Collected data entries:
☆ ☆ ☆
-- ==== Sys2Proof/Laws/PerInstr.lean ====
section
/-! SUPPORT. Per command: its encoded word decodes to it, and no command has a field that could be ill formed. -/

namespace Sys2Proof.Laws

/-- The command's word decodes to the command, which is well formed (30_encoding.md R71, R72). -/
def RoundTrip.Statement (i : Instr) : Prop := decode (encode i) = some i ∧ i.wf = true

theorem RoundTrip.gcd : RoundTrip.Statement .gcd := by unfold RoundTrip.Statement; decide
theorem RoundTrip.egcd : RoundTrip.Statement .egcd := by unfold RoundTrip.Statement; decide
theorem RoundTrip.minvBf : RoundTrip.Statement .minvBf := by unfold RoundTrip.Statement; decide
theorem RoundTrip.minvEe : RoundTrip.Statement .minvEe := by unfold RoundTrip.Statement; decide
theorem RoundTrip.affEnc : RoundTrip.Statement .affEnc := by unfold RoundTrip.Statement; decide
theorem RoundTrip.affDec : RoundTrip.Statement .affDec := by unfold RoundTrip.Statement; decide
theorem RoundTrip.stringify : RoundTrip.Statement .stringify := by unfold RoundTrip.Statement; decide
theorem RoundTrip.strEnc : RoundTrip.Statement .strEnc := by unfold RoundTrip.Statement; decide
theorem RoundTrip.strDec : RoundTrip.Statement .strDec := by unfold RoundTrip.Statement; decide
theorem RoundTrip.blkEnc : RoundTrip.Statement .blkEnc := by unfold RoundTrip.Statement; decide
theorem RoundTrip.blkDec : RoundTrip.Statement .blkDec := by unfold RoundTrip.Statement; decide

end Sys2Proof.Laws
end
☆ ☆ ☆
Task instructions
What do the lines above say from the one containing "theorem RoundTrip.affEnc : RoundTrip.Statement" down to the one containing "theorem RoundTrip.strDec : RoundTrip.Statement"? Return them exactly, both end lines included, and only them.

Result
theorem RoundTrip.affEnc : RoundTrip.Statement .affEnc := by unfold RoundTrip.Statement; decide
theorem RoundTrip.affDec : RoundTrip.Statement .affDec := by unfold RoundTrip.Statement; decide
theorem RoundTrip.stringify : RoundTrip.Statement .stringify := by unfold RoundTrip.Statement; decide
theorem RoundTrip.strEnc : RoundTrip.Statement .strEnc := by unfold RoundTrip.Statement; decide
theorem RoundTrip.strDec : RoundTrip.Statement .strDec := by unfold RoundTrip.Statement; decide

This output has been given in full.